Aim of the task:
From the data below, copy exactly the lines that lie between the one holding "word (.kor d" and the one holding "word (.kall d)", including both, and nothing more.

Data excerpts:
------------------------------------------------------------------------
-- ==== Sys2Proof/Machine/Masks.lean ====
section
/-! DEFINITION. Mask operations (R264, R265). -/
namespace Sys2Proof.Machine

/-- A mask operation (R264): whole masks, latency 1. -/
def maskOp (fw : Fw) (kd : Nat) (m : Mask) (d : Dev) : Dev := finish fw (d.upd fun t => t.kset kd m 1)

/-- The lowest set lane alone. -/
def lowestLane (n : Nat) (k : Mask) : Mask := match maskLanes n k with | [] => 0 | l :: _ => lanesMask [l]

/-- KAND: (R264). -/
def execKand (d : BitVec 4) (a : BitVec 4) (b : BitVec 4) (σ : State) : Host.Outcome State Fault Refusal :=
  word (.kand d a b) σ fun fw D => maskOp fw d.toNat (kread D 1 a.toNat &&& kread D 2 b.toNat) D

/-- KOR: (R264). -/
def execKor (d : BitVec 4) (a : BitVec 4) (b : BitVec 4) (σ : State) : Host.Outcome State Fault Refusal :=
  word (.kor d a b) σ fun fw D => maskOp fw d.toNat (kread D 1 a.toNat ||| kread D 2 b.toNat) D

/-- KXOR: (R264). -/
def execKxor (d : BitVec 4) (a : BitVec 4) (b : BitVec 4) (σ : State) : Host.Outcome State Fault Refusal :=
  word (.kxor d a b) σ fun fw D => maskOp fw d.toNat (kread D 1 a.toNat ^^^ kread D 2 b.toNat) D

/-- KANDN: (R264). -/
def execKandn (d : BitVec 4) (a : BitVec 4) (b : BitVec 4) (σ : State) : Host.Outcome State Fault Refusal :=
  word (.kandn d a b) σ fun fw D => maskOp fw d.toNat (kread D 1 a.toNat &&& ~~~(kread D 2 b.toNat)) D

/-- KNOT: (R264). -/
def execKnot (d : BitVec 4) (a : BitVec 4) (σ : State) : Host.Outcome State Fault Refusal :=
  word (.knot d a) σ fun fw D => maskOp fw d.toNat (~~~(kread D 1 a.toNat)) D

/-- KMOV: (R264). -/
def execKmov (d : BitVec 4) (a : BitVec 4) (σ : State) : Host.Outcome State Fault Refusal :=
  word (.kmov d a) σ fun fw D => maskOp fw d.toNat (kread D 1 a.toNat) D

/-- KALL: (R264). -/
def execKall (d : BitVec 4) (σ : State) : Host.Outcome State Fault Refusal :=
  word (.kall d) σ fun fw D => maskOp fw d.toNat (allLanes D.cur.lanes) D

/-- KFIRST: the lowest set lane alone (R264). -/
def execKfirst (d : BitVec 4) (a : BitVec 4) (σ : State) : Host.Outcome State Fault Refusal :=
  word (.kfirst d a) σ fun fw D => pairHold D (maskOp fw d.toNat (lowestLane D.cur.lanes (kread D 1 a.toNat)) D)

/-- KGANY: every lane when any is set (R264). -/
def execKgany (d : BitVec 4) (a : BitVec 4) (σ : State) : Host.Outcome State Fault Refusal :=
  word (.kgany d a) σ fun fw D => pairHold D (maskOp fw d.toNat (if kread D 1 a.toNat = 0 then 0 else allLanes D.cur.lanes) D)

/-- KZERO: empty (R264). -/
def execKzero (d : BitVec 4) (σ : State) : Host.Outcome State Fault Refusal :=
  word (.kzero d) σ fun fw D => pairHold D (maskOp fw d.toNat 0 D)

/-- KCNT: sd := set lanes; empty label (R264). -/
def execKcnt (a : BitVec 4) (s : BitVec 6) (σ : State) : Host.Outcome State Fault Refusal :=
  word (.kcnt a s) σ fun fw D => pairHold D (finish fw (D.upd fun t => t.sset s.toNat { val := BitVec.ofNat 64 (maskLanes t.lanes (kread D 1 a.toNat)).length, lbl := 0 } 2))

/-- KTOS: s := word of k, zero-extended; empty label (R265). -/
def execKtos (k : BitVec 4) (s : BitVec 6) (w : BitVec 5) (σ : State) : Host.Outcome State Fault Refusal :=
  word (.ktos k s w) σ fun fw D => pairHold D (finish fw (D.upd fun t => t.sset s.toNat { val := (maskWord (kread D 1 k.toNat) w.toNat).zeroExtend 64, lbl := 0 } 2))

/-- STOK: word of k := s[31:0] (R265). -/
def execStok (k : BitVec 4) (s : BitVec 6) (w : BitVec 5) (σ : State) : Host.Outcome State Fault Refusal :=
  word (.stok k s w) σ fun fw D => finish fw (D.upd fun t => t.kwset k.toNat w.toNat ((sval D 1 s.toNat).truncate 32) 2)

end Sys2Proof.Machine
end

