-- ==== Sys2Proof/Machine/Package.lean ====
section
/-! DEFINITION. Freeze, thaw, the debug port, package reset (R362, R363, R371). -/
namespace Sys2Proof.Machine

/-- FRZ_N: the pin stops every clock (R362). -/
def execFrzN (σ : State) : Host.Outcome State Fault Refusal := .next { σ with dev := { σ.dev with frozen := true } }
/-- FREEZE: the debug-port instruction does the same (R362). -/
def execFreeze (σ : State) : Host.Outcome State Fault Refusal := .next { σ with dev := { σ.dev with frozen := true } }
/-- Accesses to host memory that an operation has still to perform. -/
def hostPending (o : Op) : List Acc :=
  if o.done then [] else o.kind.reaches.filter fun a => !a.fin && (match a.tgt with | .mem pa _ _ => paIsHost pa | .scr _ _ => false | .reg _ _ _ => false)

/-- Which of them end in error at the thaw, of team `key`: R363 leaves it open (entry 36). -/
def thawLost (fr key : Nat) (o : Op) : List Acc :=
  (hostPending o).filter fun a => Config.free fr ((key * 2 ^ 40 + o.id) * 4096 + a.lane) % 2 == 1

/-- The lost accesses of an operation of the acting team end in error (R363): they are not performed and their registers stay; the others
go on. An engine's operation that loses one ends in error as a whole. -/
def thawOp (fw : Fw) (fr : Nat) (d : Dev) (o : Op) : Dev :=
  let lost := thawLost fr d.cur.key o
  if lost.isEmpty then d
  else
    let left := fun (as : List Acc) => as.map fun a => if lost.contains a then { a with fin := true, note := 4 } else a
    let put := fun (k : OpKind) => (d.setKind o.id k).setErr o.id
    match o.kind with
    | .load dst pol as => put (.load dst pol (as.filter fun a => !(lost.contains a)))
    | .store as => if (left as).all (·.fin) then endOp fw (put (.store (left as))) o false (storeCauses (put (.store (left as))) (left as)) else put (.store (left as))
    | .code as => if (left as).all (·.fin) then endOp fw (put (.code (left as))) o false (storeCauses (put (.code (left as))) (left as)) else put (.code (left as))
    | .atomic k dst acq as =>
      if (left as).all (·.fin) then completeAtomic fw o k dst acq (left as) (put (.atomic k dst acq (left as))) else put (.atomic k dst acq (left as))
    | _ => finishOp d o.id true

/-- The pending accesses of team `key` at a thaw. -/
def thawTeam (fw : Fw) (fr : Nat) (d : Dev) (key : Nat) : Dev :=
  match d.focus key with
  | some d1 => d1.cur.ops.foldl (thawOp fw fr) d1
  | none => d

/-- Teams that lose an access to host memory at a thaw. -/
def thawTeams (d : Dev) : List Nat :=
  (d.teams.filter fun t => t.live && t.ops.any fun o => !(thawLost d.free t.key o).isEmpty).map (·.key)

/-- THAW: every clock resumes from the same cycle; a device access to host memory that was pending resumes or ends in error (R362, R363). -/
def execThaw (σ : State) : Host.Outcome State Fault Refusal :=
  if !σ.dev.frozen then .next σ
  else .next { σ with dev := { (thawTeams σ.dev).foldl (thawTeam σ.fw σ.dev.free) σ.dev with frozen := false, free := σ.dev.free + 1 } }

/-- PACKAGE_RESET: the package starts anew and is brought up in the order of R371: MR0 measures ROM Limamon, the BARs are enabled, the attestation key
is derived and certified (R359), the physical function's queues are active. Memory, the fused counter and the reset count outlive it (entry 33). -/
def execPackageReset (σ : State) : Host.Outcome State Fault Refusal :=
  let qs := Config.pfQueues.foldl (fun m q => mins m q.1 { state := 1, log2 := q.2.2, base := q.2.1 }) ([] : SMap Queue)
  let fw : Fw := { attest { measure { resets := σ.fw.resets + 1, fuse := σ.fw.fuse } 0 Config.romImage with bars := true } with queues := qs }
  .next { fw, dev := { mem := σ.dev.mem, badU := σ.dev.badU, badCorr := σ.dev.badCorr, hbmU := σ.dev.hbmU }, sched := σ.sched, args := σ.args }

/-! ### The debug port (R362) -/

/-- A value as n bytes of debug output. -/
def outNat (n v : Nat) : List Byte := leBytes n v

/-- The team a debug access names. -/
def teamByKey (d : Dev) (key : Nat) : Option Team := d.teams.find? fun t => t.key == key

/-- Read or write an item of a team. -/
def teamItem (s : State) (key : Nat) (get : Team → List Byte) (put : Option (Team → Team)) : Option State :=
  (teamByKey s.dev key).map fun t => match put with
    | none => { s with dev := { s.dev with hostData := get t } }
    | some f => { s with dev := s.dev.updTeam key f }
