-- ==== Sys2Proof/Machine/Step.lean ====
section
/-! DEFINITION. One step of the package, and the placing of a program for the host (entries 2 and 7). -/
namespace Sys2Proof.Machine

/-- One step: the agent that the schedule names moves (entry 2). -/
def step (s : State) : Host.Outcome State Fault Refusal := stepOf s

/-- The machine with an instruction where its next step fetches (entry 7): at the pc of the team that issues next, or, where no team is
about to issue, at the entry of a kernel of one team, launched as R175 launches it. -/
def State.withFetchWord (s : State) (nbits w : Nat) : State := placeProgram s (tableBytes nbits w)

end Sys2Proof.Machine
end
------------------------------------------------------------------------
Output of the task:
  word (.kor d a b) σ fun fw D => maskOp fw d.toNat (kread D 1 a.toNat ||| kread D 2 b.toNat) D

/-- KXOR: (R264). -/
def execKxor (d : BitVec 4) (a : BitVec 4) (b : BitVec 4) (σ : State) : Host.Outcome State Fault Refusal :=
  word (.kxor d a b) σ fun fw D => maskOp fw d.toNat (kread D 1 a.toNat ^^^ kread D 2 b.toNat) D

/-- KANDN: (R264). -/
def execKandn (d : BitVec 4) (a : BitVec 4) (b : BitVec 4) (σ : State) : Host.Outcome State Fault Refusal :=
  word (.kandn d a b) σ fun fw D => maskOp fw d.toNat (kread D 1 a.toNat &&& ~~~(kread D 2 b.toNat)) D

/-- KNOT: (R264). -/
def execKnot (d : BitVec 4) (a : BitVec 4) (σ : State) : Host.Outcome State Fault Refusal :=
  word (.knot d a) σ fun fw D => maskOp fw d.toNat (~~~(kread D 1 a.toNat)) D

/-- KMOV: (R264). -/
def execKmov (d : BitVec 4) (a : BitVec 4) (σ : State) : Host.Outcome State Fault Refusal :=
  word (.kmov d a) σ fun fw D => maskOp fw d.toNat (kread D 1 a.toNat) D

/-- KALL: (R264). -/
def execKall (d : BitVec 4) (σ : State) : Host.Outcome State Fault Refusal :=
  word (.kall d) σ fun fw D => maskOp fw d.toNat (allLanes D.cur.lanes) D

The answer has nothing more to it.